Г р у я. Да уж, вкусного в нем мало, что и говорить! Только вот для ребятишек достали очищенный, тресковый, и нужно, чтобы каждый школьник глотал по три ложки в день. Сегодня это для нас — государственная задача. Вагоны с хлебом уже в пути, а пока мы их не выгрузили, обязаны продержаться на рыбьем жире.
К э л и н. Ну а как быть с теми, кто не дотянет, пока тот хлеб будет к нам добираться?

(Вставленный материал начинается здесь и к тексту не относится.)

-- ==== Sys2Proof/Laws/State.lean ====
section
/-!
SUPPORT. One lemma per block per named update of the state: which blocks the update leaves as they stood.
-/

namespace Sys2Proof.Machine
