/-! ### The Peer Table -/

theorem inside_enterSender (cycle : Option U16) (s : State) (sender : Nat) (frame : FrameKind) :
    Inside p s (enterSender cycle s sender frame) := by
  unfold enterSender postHeard
  refine Inside.ite (Inside.refl s) (Inside.ite (Inside.trans Inside.plain (inside_postAt _ _ _ _ _ (by decide))) ?_)
  split
  · exact Inside.trans Inside.plain (inside_postAt _ _ _ _ _ (by decide))
  · exact inside_postAt _ _ _ _ _ (by decide)

theorem inside_returnPeer (cycle : Option U16) (s : State) (sender : Nat) : Inside p s (returnPeer cycle s sender) := by
  unfold returnPeer
  split
  · refine Inside.ite (Inside.ite ?_ ?_) (Inside.refl s)
    · exact Inside.trans Inside.plain ((inside_postAt _ _ _ _ _ (by decide)).trans (inside_withdrawLost _ _))
    · exact Inside.trans Inside.plain (inside_postAt _ _ _ _ _ (by decide))
  · exact Inside.refl s

theorem inside_hearFrame (cycle : Option U16) (s : State) (kind : FrameKind) (sender : Nat) (payload : List Byte) :
    Inside p s (hearFrame cycle s kind sender payload) :=
  ((inside_enterSender cycle s sender kind).trans (inside_returnPeer cycle _ sender)).trans Inside.plain

theorem inside_agePeers (s : State) : Inside p s (agePeers s) := Inside.plain

theorem inside_applyPeerDemands (s : State) : Inside p s (applyPeerDemands s) := Inside.ite Inside.plain (Inside.refl s)

theorem inside_markLost (s : State) (q : Peer) : Inside p s (markLost s q) :=
  Inside.trans Inside.plain (inside_post _ _ _ _ (by decide))

theorem inside_placeLost (s : State) (id : Nat) : Inside p s (placeLost s id) :=
  Inside.ite (inside_placeChange _ _ _) (Inside.refl s)

theorem inside_lossTest (s : State) : Inside p s (lossTest s) :=
  Inside.ite ((Inside.foldl markLost inside_markLost _ s).trans (Inside.foldl placeLost inside_placeLost _ _))
    (Inside.refl s)

theorem inside_purgeHeard (s : State) : Inside p s (purgeHeard s) := Inside.plain

theorem inside_purgeTest (s : State) : Inside p s (purgeTest s) := Inside.ite (inside_purgeHeard s) (Inside.refl s)

theorem inside_purgeBefore (f : State → State) (hf : ∀ s, Inside p s (f s)) (s : State) : Inside p s (purgeBefore f s) :=
  Inside.ite ((inside_purgeHeard s).trans (hf _)) (hf s)

theorem inside_tableSwitch (s : State) (v : View) : Inside p s (tableSwitch s v) := Inside.plain

theorem inside_losePeer (s : State) (id : Nat) : Inside p s (losePeer s id) := by
  unfold losePeer
  split
  · exact (inside_markLost _ _).trans (inside_placeLost _ _)
  · exact Inside.refl s

/-! ### The Plan Unit -/

theorem inside_setOwnLeg (s : State) (leg : Nat) (o : OwnLeg) : Inside p s (setOwnLeg s leg o) :=
  Inside.ite Inside.plain Inside.plain

theorem inside_claimDueTest (s : State) : Inside p s (claimDueTest s) :=
  Inside.ite (inside_postRequest _ _) (Inside.refl s)

theorem inside_applyPublished (s : State) : Inside p s (applyPublished s) := Inside.ite Inside.plain (Inside.refl s)

theorem inside_takeLoopback (s : State) (c : ClaimContent) : Inside p s (takeLoopback s c) :=
  Inside.ite Inside.plain (Inside.refl s)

Г р у я. Ты-то дотянешь, не беспокойся.
К э л и н. А я и не беспокоюсь за себя. Я пришел сказать, что Мария гибнет.
Г р у я. Какая Мария?
К э л и н. Ну вот, теперь ты уже спрашиваешь, какая Мария… Та самая, с которой ты обручился, перед тем как идти на войну, и на которой раздумал после демобилизации жениться…
Г р у я (после долгой паузы, огорченно). Кэлин, мы же с тобой договаривались, что больше ты не будешь об этом заводить разговора. За время нашего отсутствия слишком много войск прошло через нашу деревню…
К э л и н. Мария не выходила в поле уговаривать полки, чтобы они свернули в нашу деревню. Войска шли по заранее разработанным маршрутам. Так ли, иначе, а деревня ее не осудила, деревня ее прозвала Святой, и мы с тобой теперь обязаны заботиться о ней.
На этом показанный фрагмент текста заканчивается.